In the group's meeting on June 1, OPEC and its allies decided to follow through on plans to hike crude production through July.
"Normal allocations [as] Saudi saw the market is fine [and] they produced more. I don't see any further market changes to the Saudi announcement [for term allocations]," said a trader with a North Asian refinery.
Some Asian refiners were heard to have nominated lesser volumes amid rising official selling prices and COVID-19-related demand concerns, traders said.
"We nominated lower, though. I think Southeast Asian [markets are] still struggling," said a trader with a Southeast Asian refinery, indicating the impact of extended lockdowns, which continue to throttle demand.
Countries such as Thailand and Malaysia are still in the grip of the virus, which has dented demand in the region despite the demand recovery in parts of Asia.
But lower demand from Southeast Asia is unlikely to dent the sentiment for July-loading spot barrels this month as the crude import appetite from India, China and Japan remains steady.

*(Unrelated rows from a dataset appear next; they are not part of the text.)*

/-- `SF_ENC_LPC` (R270). The block size and the order are read first; R270's disjunction is then taken from left to right, a
register read where its turn comes: an order out of range is reported ahead of an unwritten `QLP_PREC` or `QLP_SHIFT`, and an
unwritten coefficient ahead of one that does not fit (DESIGN CHOICE, log 32). -/
def sfEncLpc : Op Unit := do
  let (n, o) ← blockGeometry
  check (1 ≤ o ∧ o ≤ Config.lpcOrderMax ∧ o ≤ n) (.logic .badOperand)
  let prec ← readReg State.qlpPrec
  check (1 ≤ prec ∧ prec ≤ Config.qlpPrecMax) (.logic .badOperand)
  let shift ← readReg State.qlpShift
  check (shift ≤ Config.qlpShiftMax) (.logic .badOperand)
  let qlp ← look State.qlp
  let qlp ← readEntries qlp o
  check (∀ q ∈ qlp, fitsS q prec) (.logic .valueOutOfRange)
  let _ ← lpcResidual
  checkResidual n o
  let xs ← codedSamples
  let bps ← readReg fun s => s.sf.bps
  let w ← readReg fun s => s.sf.wasted
  emit (sfHeaderBits (32 + (o - 1)) w)
  writeSamples bps (xs.take o)
  writeU Config.qlpPrecBits (prec - 1)
  writeS Config.qlpShiftBits shift
  writeSamples prec qlp
  let _ ← resEncode
  pure ()

/-! ### The operations -/

/-- `SF_DEC c` (R251): an exception leaves the cursor after the last read and `SMP[c]` partly written, all else as it was
(00_scope.md R15). -/
def execSfDec (c : Nat) (s : State) : Host.Outcome State Fault Refusal :=
  issue .read (do
    notEncode
    leaving (fun s t => { s with brPos := t.brPos, smp := t.smp }) (sfDec c)
    pure .none) s

/-- `SF_DEC_CONSTANT` (R252), wholly or not at all (20_memory.md R78). -/
def execSfDecConstant (s : State) : Host.Outcome State Fault Refusal :=
  issue .read (do
    notEncode
    atomically sfDecConstant
    pure .none) s

/-- `SF_DEC_VERBATIM` (R253), wholly or not at all (20_memory.md R78). -/
def execSfDecVerbatim (s : State) : Host.Outcome State Fault Refusal :=
  issue .read (do
    notEncode
    atomically sfDecVerbatim
    pure .none) s

/-- `SF_DEC_FIXED` (R254), wholly or not at all (20_memory.md R78). -/
def execSfDecFixed (s : State) : Host.Outcome State Fault Refusal :=
  issue .read (do
    notEncode
    atomically sfDecFixed
    pure .none) s

/-- `SF_DEC_LPC` (R255), wholly or not at all (20_memory.md R78). -/
def execSfDecLpc (s : State) : Host.Outcome State Fault Refusal :=
  issue .read (do
    notEncode
    atomically sfDecLpc
    pure .none) s

/-- `FIXED_RESTORE` (R257). -/
def execFixedRestore (s : State) : Host.Outcome State Fault Refusal :=
  issue .read (do
    fixedRestore
    pure .none) s

/-- `LPC_RESTORE` (R258). -/
def execLpcRestore (s : State) : Host.Outcome State Fault Refusal :=
  issue .read (do
    lpcRestore
    pure .none) s

/-- `FIXED_RESIDUAL order` (R260). -/
def execFixedResidual (order : Nat) (s : State) : Host.Outcome State Fault Refusal :=
  issue .write (do
    let m ← fixedResidual order
    pure (.nat m)) s

/-- `LPC_RESIDUAL` (R261). -/
def execLpcResidual (s : State) : Host.Outcome State Fault Refusal :=
  issue .write (do
    let m ← lpcResidual
    pure (.nat m)) s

"Last month, India's virus cases did not impact the market in a huge way. Malaysia's lockdown is actually an extension, so don't see their lockdowns affecting the market much," said the trader with the North Asian refinery.
Meanwhile, higher official selling prices by Saudi Aramco and other Middle East producers could also affect demand for term barrels, some traders said.
Saudi Aramco raised prices for its July Asia-bound crude by 10-50 cents/b with stronger hikes for lighter grades, to levels higher than market expectations, Platts reported earlier.